> **Work task**
Look over the lines below. Report each one that includes the string "tgtH".

== Data supplied

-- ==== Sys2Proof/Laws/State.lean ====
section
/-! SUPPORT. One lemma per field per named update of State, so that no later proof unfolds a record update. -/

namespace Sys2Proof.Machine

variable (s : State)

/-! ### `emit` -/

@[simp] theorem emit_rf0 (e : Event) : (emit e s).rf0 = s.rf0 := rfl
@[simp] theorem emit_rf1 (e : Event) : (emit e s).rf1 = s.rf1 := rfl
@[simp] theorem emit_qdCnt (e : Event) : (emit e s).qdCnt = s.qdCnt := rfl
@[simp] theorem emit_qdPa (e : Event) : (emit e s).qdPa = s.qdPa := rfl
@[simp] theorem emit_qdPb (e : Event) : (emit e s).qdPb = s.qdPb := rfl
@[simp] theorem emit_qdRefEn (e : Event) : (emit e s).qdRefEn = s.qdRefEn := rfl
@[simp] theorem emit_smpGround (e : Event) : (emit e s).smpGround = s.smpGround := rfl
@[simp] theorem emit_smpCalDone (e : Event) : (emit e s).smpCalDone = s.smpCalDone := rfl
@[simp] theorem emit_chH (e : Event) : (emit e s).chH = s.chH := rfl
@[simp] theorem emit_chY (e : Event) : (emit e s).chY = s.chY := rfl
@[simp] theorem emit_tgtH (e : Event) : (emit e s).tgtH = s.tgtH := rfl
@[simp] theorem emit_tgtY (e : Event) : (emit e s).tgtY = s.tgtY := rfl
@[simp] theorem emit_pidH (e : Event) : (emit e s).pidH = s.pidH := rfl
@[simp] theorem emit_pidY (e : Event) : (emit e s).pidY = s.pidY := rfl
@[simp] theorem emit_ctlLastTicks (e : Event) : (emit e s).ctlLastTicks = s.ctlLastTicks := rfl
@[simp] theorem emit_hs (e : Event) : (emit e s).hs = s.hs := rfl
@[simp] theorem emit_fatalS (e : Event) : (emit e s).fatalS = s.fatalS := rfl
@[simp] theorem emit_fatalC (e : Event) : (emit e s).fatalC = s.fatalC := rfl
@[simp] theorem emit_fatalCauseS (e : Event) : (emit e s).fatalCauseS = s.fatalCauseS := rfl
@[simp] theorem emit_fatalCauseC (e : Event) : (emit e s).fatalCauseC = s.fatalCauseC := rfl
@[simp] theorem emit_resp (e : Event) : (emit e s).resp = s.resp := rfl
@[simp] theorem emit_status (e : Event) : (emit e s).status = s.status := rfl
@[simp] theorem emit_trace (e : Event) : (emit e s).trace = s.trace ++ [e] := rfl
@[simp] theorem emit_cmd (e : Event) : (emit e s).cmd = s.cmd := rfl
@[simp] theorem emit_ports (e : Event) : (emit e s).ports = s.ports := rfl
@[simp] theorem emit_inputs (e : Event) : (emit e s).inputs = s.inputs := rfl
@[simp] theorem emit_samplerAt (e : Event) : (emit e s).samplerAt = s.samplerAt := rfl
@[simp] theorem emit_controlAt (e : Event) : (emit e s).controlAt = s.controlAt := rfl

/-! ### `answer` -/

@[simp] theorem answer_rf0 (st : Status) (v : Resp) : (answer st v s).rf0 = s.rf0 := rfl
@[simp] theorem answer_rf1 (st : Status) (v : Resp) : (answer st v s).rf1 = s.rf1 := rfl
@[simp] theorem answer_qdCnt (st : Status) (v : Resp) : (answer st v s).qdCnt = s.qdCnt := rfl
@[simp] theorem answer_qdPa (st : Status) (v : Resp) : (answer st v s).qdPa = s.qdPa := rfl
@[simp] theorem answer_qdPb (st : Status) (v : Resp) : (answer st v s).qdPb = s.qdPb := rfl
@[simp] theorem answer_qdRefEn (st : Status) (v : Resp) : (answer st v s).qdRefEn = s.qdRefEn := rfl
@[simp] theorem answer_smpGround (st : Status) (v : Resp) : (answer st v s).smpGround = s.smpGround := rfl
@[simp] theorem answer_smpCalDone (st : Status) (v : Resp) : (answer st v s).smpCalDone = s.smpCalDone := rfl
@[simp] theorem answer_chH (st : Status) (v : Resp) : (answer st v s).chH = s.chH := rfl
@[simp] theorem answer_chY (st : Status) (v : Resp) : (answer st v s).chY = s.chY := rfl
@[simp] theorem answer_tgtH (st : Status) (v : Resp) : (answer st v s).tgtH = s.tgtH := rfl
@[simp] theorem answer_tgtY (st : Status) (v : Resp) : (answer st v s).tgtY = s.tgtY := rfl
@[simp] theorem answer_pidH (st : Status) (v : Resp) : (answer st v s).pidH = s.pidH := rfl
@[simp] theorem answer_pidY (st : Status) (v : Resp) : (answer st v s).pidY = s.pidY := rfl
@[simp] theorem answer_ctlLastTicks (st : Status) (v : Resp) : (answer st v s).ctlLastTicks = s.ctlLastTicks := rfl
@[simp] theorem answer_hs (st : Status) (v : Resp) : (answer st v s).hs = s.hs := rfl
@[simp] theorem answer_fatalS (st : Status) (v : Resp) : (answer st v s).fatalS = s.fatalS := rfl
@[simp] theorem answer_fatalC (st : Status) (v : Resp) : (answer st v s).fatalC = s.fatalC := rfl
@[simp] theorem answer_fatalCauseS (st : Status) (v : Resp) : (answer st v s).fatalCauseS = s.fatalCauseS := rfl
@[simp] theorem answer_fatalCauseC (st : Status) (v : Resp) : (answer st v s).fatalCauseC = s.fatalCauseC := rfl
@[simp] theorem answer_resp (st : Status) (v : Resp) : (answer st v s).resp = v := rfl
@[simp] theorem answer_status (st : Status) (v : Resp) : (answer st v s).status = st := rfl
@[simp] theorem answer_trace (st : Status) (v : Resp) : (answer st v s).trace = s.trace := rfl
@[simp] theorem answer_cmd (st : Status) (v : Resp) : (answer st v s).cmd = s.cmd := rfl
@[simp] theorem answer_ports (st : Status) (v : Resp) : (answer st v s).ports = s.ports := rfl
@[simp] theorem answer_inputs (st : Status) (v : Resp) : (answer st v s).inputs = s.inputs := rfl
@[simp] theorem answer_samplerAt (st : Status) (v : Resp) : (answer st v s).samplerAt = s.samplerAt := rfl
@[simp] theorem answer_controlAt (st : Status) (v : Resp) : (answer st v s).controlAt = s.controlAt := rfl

====

> **Exercise output**
@[simp] theorem emit_tgtH (e : Event) : (emit e s).tgtH = s.tgtH := rfl
@[simp] theorem answer_tgtH (st : Status) (v : Resp) : (answer st v s).tgtH = s.tgtH := rfl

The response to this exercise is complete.